NOTE 2 - EARNINGS PER SHARE

      Basic earnings per share is computed using the weighted average number of
shares outstanding. Diluted earnings per share is computed using the weighted
average number of shares outstanding adjusted for the incremental shares
attributed to outstanding stock options to purchase common stock. Incremental
shares of 688,305 and 275,906 in 1998 and 1997, respectively, were used in the
calculation of diluted earnings per share. Options to purchase 147,000 shares of
common stock in 1998 were not included in the computation of diluted earnings
per share because the option exercise price was greater than the average market
price of the common stock.

NOTE 3 - INDEBTEDNESS

      In order to finance a portion of the cash consideration for the
acquisition of EMD Technologies, Inc. (EMD) on July 30, 1996, the Company issued
a $30 million, 8.02% Senior Note due 2006 (the Senior Note) to Northwestern
Mutual Life Insurance Company. The Senior Note is unsecured and guaranteed by
each of the Company's United States subsidiaries. Principal on the Senior Note
is payable in annual installments of $5.0 million beginning July 31, 2001 with a
final installment on the unpaid principal amount due July 31, 2006. Interest on
the Senior Note is payable semi-annually on January 31st and July 31st. The
purchase agreement relating to the Senior Note (the Purchase Agreement) includes
customary affirmative and negative covenants and restricts the ability of the
Company to incur additional debt and to pay dividends. Upon any prepayment of
all or a portion of the Senior Note, the Company is obligated to pay the holder
a premium on the amount prepaid. The Purchase Agreement contains a provision
that in the event of a change of control (defined generally to mean the
acquisition by a person or group (as defined in the Securities Exchange Act of
1934, as amended, and the rules and regulations thereunder) of beneficial
ownership of more than 50% of the total voting power of the outstanding voting
stock of the Company), the Company must offer to repurchase the Senior Note at
par plus any prepayment penalty.

                                       5
<PAGE>
      In connection with the acquisition of Lockheed Commercial Electronics
Company (LCEC) on February 23, 1998, the Company obtained $40 million through
borrowings under a five-year term loan (the Term Loan) with a commercial bank.
Principal on the Term Loan is payable in quarterly installments of $2.0 million
beginning June 30, 1998 with a final installment of the unpaid principal amount
due March 31, 2003. The Term Loan bears interest, at the Company's option, at
either the bank's Eurodollar rate plus .625% to 1.375% or its prime rate, and
interest is payable quarterly. The margin on the Eurodollar rate fluctuates with
the Company's ratio of debt to earnings before interest, taxes, depreciation and
amortization (EBITDA). The Term Loan includes customary affirmative and negative
covenants and restricts the Company's ability to incur additional indebtedness
and to pay dividends.

      The Company has a $25 million revolving line of credit with a commercial
bank. The Company is entitled to borrow under the line of credit up to the
lesser of $25 million or the sum of 75% of its eligible accounts receivable and
25% of its eligible inventories. Interest on the line of credit is payable
quarterly, at the Company's option, at either the bank's Eurodollar rate plus
 .625% to 1.375% or its prime rate. A commitment fee of 0.25% per annum on the
unused portion of the line of credit is payable quarterly in arrears. The line
of credit agreement contains certain financial covenants and restricts the
ability of the Company to incur additional debt without the consent of the bank
and to pay dividends. The line of credit matures on March 31, 2003. As of March
31, 1998, the Company had no borrowings outstanding under this line of credit.

NOTE 4 - INVENTORIES

      Inventory costs are summarized as follows:

                                           MARCH 31,        DECEMBER 31,
                                             1998               1997
                                             ----               ----
                                          (UNAUDITED)

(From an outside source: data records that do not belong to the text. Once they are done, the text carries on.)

-- ==== Sys2Proof/Machine/Admission.lean ====
section
/-!
DEFINITION. Admission (11): the load equations, the limits, the latency bound and the summary. Rates
are exact rational numbers per second; times are whole units of 25 ps unless a name says otherwise.
-/
namespace Sys2Proof.Machine

/-- Units of 25 ps in a second. -/
abbrev UPS : Nat := 40000000000

/-- A segment as a receive group sees it. -/
structure GroupView where
  /-- Pass duration at step 0. -/
  span   : Nat
  /-- Shots that reach the group: nominal time, opening and closing after the fire time. -/
  shots  : List (Nat × Int × Int)
  /-- Groups of four successive passes (03 R83): first shot, last shot, largest closing after the fire time. -/
  groups : List ((Nat × Int × Int) × (Nat × Int × Int) × Int)
  dither : Nat
  coded  : Bool
  /-- LENGTH of the largest window used. -/
  bins   : Nat
  /-- OFFSET4 + BURST_TOL in use. -/
  burst  : Nat

/-- What a group sees of a segment (03 R70, R71, R83). -/
def groupView (g : List Byte) (t : SegTabs) (grp : Nat) : GroupView :=
  let es := issued g t
  let ps := passShots es
  let span := passSpan es
  let view (p : Nat × List Byte) : Nat × Int × Int := (p.1, passWindow t.pass p.2 grp)
  let reaches (e : List Byte) : Bool := bit (beRx (t.beam e)) grp
  let mine := ps.filter fun p => reaches p.2
  let four := (List.range 4).flatMap fun i => ps.map fun p => (p.1 + i * span, p.2)
  let grouped := four.foldl (fun (acc : Option _ × List _) p =>
    let v := view p
    let cur := if reaches p.2 then
        match acc.1 with
        | none => some (v, v, v.2.2)
        | some (a, _, r) => some (a, v, max r v.2.2)
      else acc.1
    if seGroupEnd p.2 && reaches p.2 then (none, match cur with | none => acc.2 | some x => x :: acc.2)
    else (cur, acc.2)) (none, [])
  { span := span, shots := mine.map view, groups := grouped.2.reverse, dither := t.dither
    coded := t.code.isSome
    bins := mine.foldl (fun m p => max m (pwLength t.pass (sePassSel p.2))) 0
    burst := match t.code with
      | some c => if t.patterns.any (fun p => decide (1 < paPulses p)) then t.burst + csBurstTol c else 0
      | none => 0 }

/-- The largest number of intervals [lo, hi), repeated with a period, that hold one instant. -/
def maxOverlap (period : Nat) (iv : List (Int × Int)) : Nat :=
  if period = 0 then 0 else
  iv.foldl (fun m x =>
    max m (iv.foldl (fun (n : Int) y => n + (x.1 - y.1) / period - (x.1 - y.2) / period) 0).toNat) 0

/-- The most shots in flight at once over all dither values (03 R80, R81). -/
def GroupView.inFlight (v : GroupView) : Nat :=
  maxOverlap v.span (v.shots.map fun x =>
    ((x.1 : Int) + x.2.1, (x.1 : Int) + x.2.2 + (32 * v.dither : Nat)))

/-- Shots per second of a group. -/
def GroupView.rate (v : GroupView) : Rat :=
  if v.span = 0 then 0 else (v.shots.length * UPS : Nat) / (v.span : Rat)

/-- Groups per second. -/
def GroupView.groupRate (v : GroupView) : Rat :=
  if v.span = 0 then 0 else (v.groups.length * UPS : Nat) / ((4 * v.span : Nat) : Rat)

/-- The smallest difference of successive values; none with fewer than two. -/
def minGap : List Nat → Option Nat
  | a :: b :: t =>
    match minGap (b :: t) with
    | none => some (b - a)
    | some m => some (min m (b - a))
  | _ => none

/-- A run kind on an engine: worst-case cost, shortest time between two runs, runs per second. -/
structure RunKind where
  cost   : Cost
  period : Nat
  rate   : Rat
  /-- A GROUP run, else a SHOT run. -/
  group  : Bool

/-- STAMPS of a group's channels, the largest (06 R175). -/
def State.stampsOf (s : State) (grp : Nat) : Nat :=
  (List.range 8).foldl (fun m i => max m (s.fld (HCH_CFG (8 * grp + i)) 11 8)) 0

/-- Numbers in ascending order. -/
def ascending (l : List Nat) : List Nat :=
  l.foldr (fun a t => t.takeWhile (fun b => decide (b < a)) ++ a :: t.dropWhile (fun b => decide (b < a))) []

/-- The work that a segment brings to the engine of a group (07 R201, R202). A SHOT run follows the closing of a
Pass, a GROUP run the end of a collection (07 R189). -/
def State.runKinds (s : State) (v : GroupView) (e grp : Nat) : List RunKind :=
  let eng := s.eng e
  match eng.image with
  | none => []
  | some h =>
    if v.shots.isEmpty then [] else
    let ws := eng.words eng.half
    let stamps := s.stampsOf grp
    let mk (entry : Nat) : Cost := runCost ws entry v.bins h.maxPeaks stamps
    let closes := v.shots.map fun x => ((x.1 : Int) + x.2.2).toNat
    let two := ascending (closes ++ closes.map (· + v.span))
    let ends := ascending (v.groups.map fun x => ((x.2.1.1 : Int) + x.2.2).toNat)
    (if h.entryShot == 0xFFFF then [] else
      [⟨mk h.entryShot, (minGap two).getD v.span, v.rate, false⟩]) ++
    (if h.entryGroup == 0xFFFF || v.groups.isEmpty then [] else
      [⟨mk h.entryGroup, (minGap ends).getD v.span, v.groupRate, true⟩])

/-- The TIMER runs of an engine; their N is taken from the window. -/
def State.timerKind (s : State) (bins e : Nat) : List RunKind :=
  let eng := s.eng e
  match eng.image with
  | none => []
  | some h =>
    if h.timerUs = 0 || h.entryTimer == 0xFFFF then [] else
    [⟨runCost (eng.words eng.half) h.entryTimer bins h.maxPeaks ((s.engineGroup e).elim 0 s.stampsOf), 40000 * h.timerUs,
      (1000000 : Rat) / (h.timerUs : Rat), false⟩]

/-- A program of the set checked: its ID, image, and its segments' tables. -/
structure Member where
  pid  : Nat
  img  : List Byte
  segs : List (List Byte × SegTabs)

/-- A program as a member; segments without tables are left out. -/
def State.member (s : State) (pid : Nat) (img : List Byte) : Member :=
  { pid := pid, img := img
    segs := (imAllSegs img).filterMap fun g => (s.segTabs g).map fun t => (g, t) }

/-- The groups that a member's issued beams name. -/
def Member.groups (m : Member) : List Nat :=
  let mask := m.segs.foldl (fun a x => (issued x.1 x.2).foldl (fun a e => a ||| beRx (x.2.beam e)) a) 0
  (List.range 64).filter (bit mask)

/-- The views of a member's segments on a group. -/
def Member.views (m : Member) (grp : Nat) : List GroupView :=
  m.segs.map fun x => groupView x.1 x.2 grp

/-- A shot of a program's course as a group sees it: the part of the course between two waits that it lies in, nominal
fire time, the opening and the latest closing of its Pass, the dither bound in it, its beam set, GROUP_END, whether its
segment is coded. -/
structure PathShot where
  part  : Nat
  at_   : Nat
  first : Int
  last  : Int
  slack : Int
  set_  : Nat
  ends  : Bool
  coded : Bool

/-- The shots of one pass on a group in a part of a course, the pass beginning at a time, at a throttle factor. -/
def pathPass (x : List Byte × SegTabs) (grp part t f : Nat) : List PathShot :=
  ((passShots (issued x.1 x.2) f).filter fun p => bit (beRx (x.2.beam p.2)) grp).map fun p =>
    let w := passWindow x.2.pass p.2 grp
    let n := t + p.1
    let di : Int := (32 * x.2.dither : Nat)
    { part := part, at_ := n, first := (n : Int) + w.1, last := (n : Int) + w.2 + di, slack := di, set_ := sgBeam x.1
      ends := seGroupEnd p.2, coded := x.2.code.isSome }

/-- How long the wait of a segment holds (03 R77, R78): at the least, and how much more at the most where a bound is
known. A relative time wait holds for its time, or to its timeout; any other to its timeout, if it has one. -/
def waitSpan (g : List Byte) : Nat × Option Nat :=
  let tmo := 40000000 * sgWaitTmo g
  let v := 32 * (sgWaitValue g % 2 ^ 48)
  if sgWaitKind g = 0 then (0, some 0)
  else if sgWaitKind g = 2 ∧ bit (sgWaitArg g) 0 then (if tmo = 0 then v else min v tmo, some 0)
  else (0, if tmo = 0 then none else some tmo)

/-- A course: its shots at the shortest waits, and how much longer the wait between a part and the next one may hold. -/
abbrev Course := List PathShot × List (Option Nat)

/-- The course of a program from a number of last passes of a segment on, along NEXT, up to a time (03 R66). A wait that
may hold longer than its least begins a new part. -/
def Member.path (m : Member) (grp f : Nat) : Nat → Nat → Nat → Nat → Nat → Nat → Course
  | 0, _, _, _, _, _ => ([], [])
  | fuel + 1, part, i, left, t, limit =>
    if limit ≤ t then ([], []) else
    match m.segs[i]? with
    | none => ([], [])
    | some x =>
      let here := pathPass x grp part t f
      let after := t + max 1 (passSpan (issued x.1 x.2) f)
      let go (j left : Nat) (g : List Byte) (wait : Bool) : Course :=
        let w := if wait then waitSpan g else (0, some 0)
        if w.2 = some 0 then
          let r := m.path grp f fuel part j left (after + w.1) limit
          (here ++ r.1, r.2)
        else
          let r := m.path grp f fuel (part + 1) j left (after + w.1) limit
          (here ++ r.1, w.2 :: r.2)
      if sgRepeat x.1 = 0 then go i left x.1 (sgWaitEvery x.1)
      else if 1 < left then go i (left - 1) x.1 (sgWaitEvery x.1)
      else
        match m.segs[sgNext x.1]? with
        | some y => go (sgNext x.1) (sgRepeat y.1) y.1 true
        | none => (here, [])

/-- The courses that show every set of shots of a program that a Pass, a commitment or a group can hold together: one
from each segment, long enough for the longest of these, at a throttle factor (03 R80, R81, R83). -/
def Member.paths (m : Member) (grp lead f : Nat) : List Course :=
  let all := m.segs.flatMap fun x => pathPass x grp 0 0 f
  let long := all.foldl (fun a p => max a (p.last - min p.first (p.at_ : Int)).toNat) 0 + lead
  let span := m.segs.foldl (fun a x => max a (passSpan (issued x.1 x.2) f)) 1
  m.segs.zipIdx.map fun (x, i) =>
    let own := max 1 (passSpan (issued x.1 x.2) f)
    let n := max 4 (long / own + 2)
    let n := if sgRepeat x.1 = 0 then n else min n (sgRepeat x.1)
    let limit := n * own + long + 4 * span
    m.path grp f limit 0 i n 0 limit

/-- An interval of a course: it opens in a part at a time, and closes in a part at a time, each as the course counts
with its shortest waits. -/
structure Held where
  a  : Nat
  lo : Int
  b  : Nat
  hi : Int

/-- How much longer the waits between two parts may hold together; none where nothing bounds them. -/
def extra (es : List (Option Nat)) (a b : Nat) : Option Nat :=
  ((es.drop a).take (b - a)).foldl (fun m e => match m, e with | some x, some y => some (x + y) | _, _ => none) (some 0)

            Raw materials                $59,215,416         $41,837,205
            Work in process               28,969,526          19,296,758
                                          ----------          ----------
                                         $88,184,942         $61,133,963

NOTE 5 - INCOME TAXES

      Income tax expense (benefit) consists of the following (unaudited):
                                              THREE MONTHS ENDED
                                                   MARCH 31,
                                            1998                 1997
                                            ----                 ----

            Federal - Current             $1,860,200           $1,909,248
            State - Current                  185,245              226,047
            Federal/State - Deferred         320,000             (118,217)
                                            --------             ---------
                 Total                    $2,365,445           $2,017,078
                                          ==========           ==========

      Income tax expense differs from the amount computed by applying the U.S.
federal statutory income tax rate to pretax income due to the impact of
nondeductible amortization of goodwill, state income taxes, net of federal
benefit and the benefit from the use of a foreign sales corporation and
non-taxable interest earned on municipal investments.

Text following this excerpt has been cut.